:: RECORDS FOR THE TASK ::

-- ==== Sys2Proof/Syntax.lean ====
section
/-! DEFINITION. The commands of the DX4: one constructor for each row of spec/opcode_table.json, in the table's order.
Rows that are KCP opcodes carry the packet as it arrives; event rows carry what the outside supplies (log 15). -/

namespace Sys2Proof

:::

**WHAT YOU WILL DO:** Every entry above, from first to last, should be repeated exactly.

**FINISHED TASK:**
-- ==== Sys2Proof/Syntax.lean ====
section
/-! DEFINITION. The commands of the DX4: one constructor for each row of spec/opcode_table.json, in the table's order.
Rows that are KCP opcodes carry the packet as it arrives; event rows carry what the outside supplies (log 15). -/

namespace Sys2Proof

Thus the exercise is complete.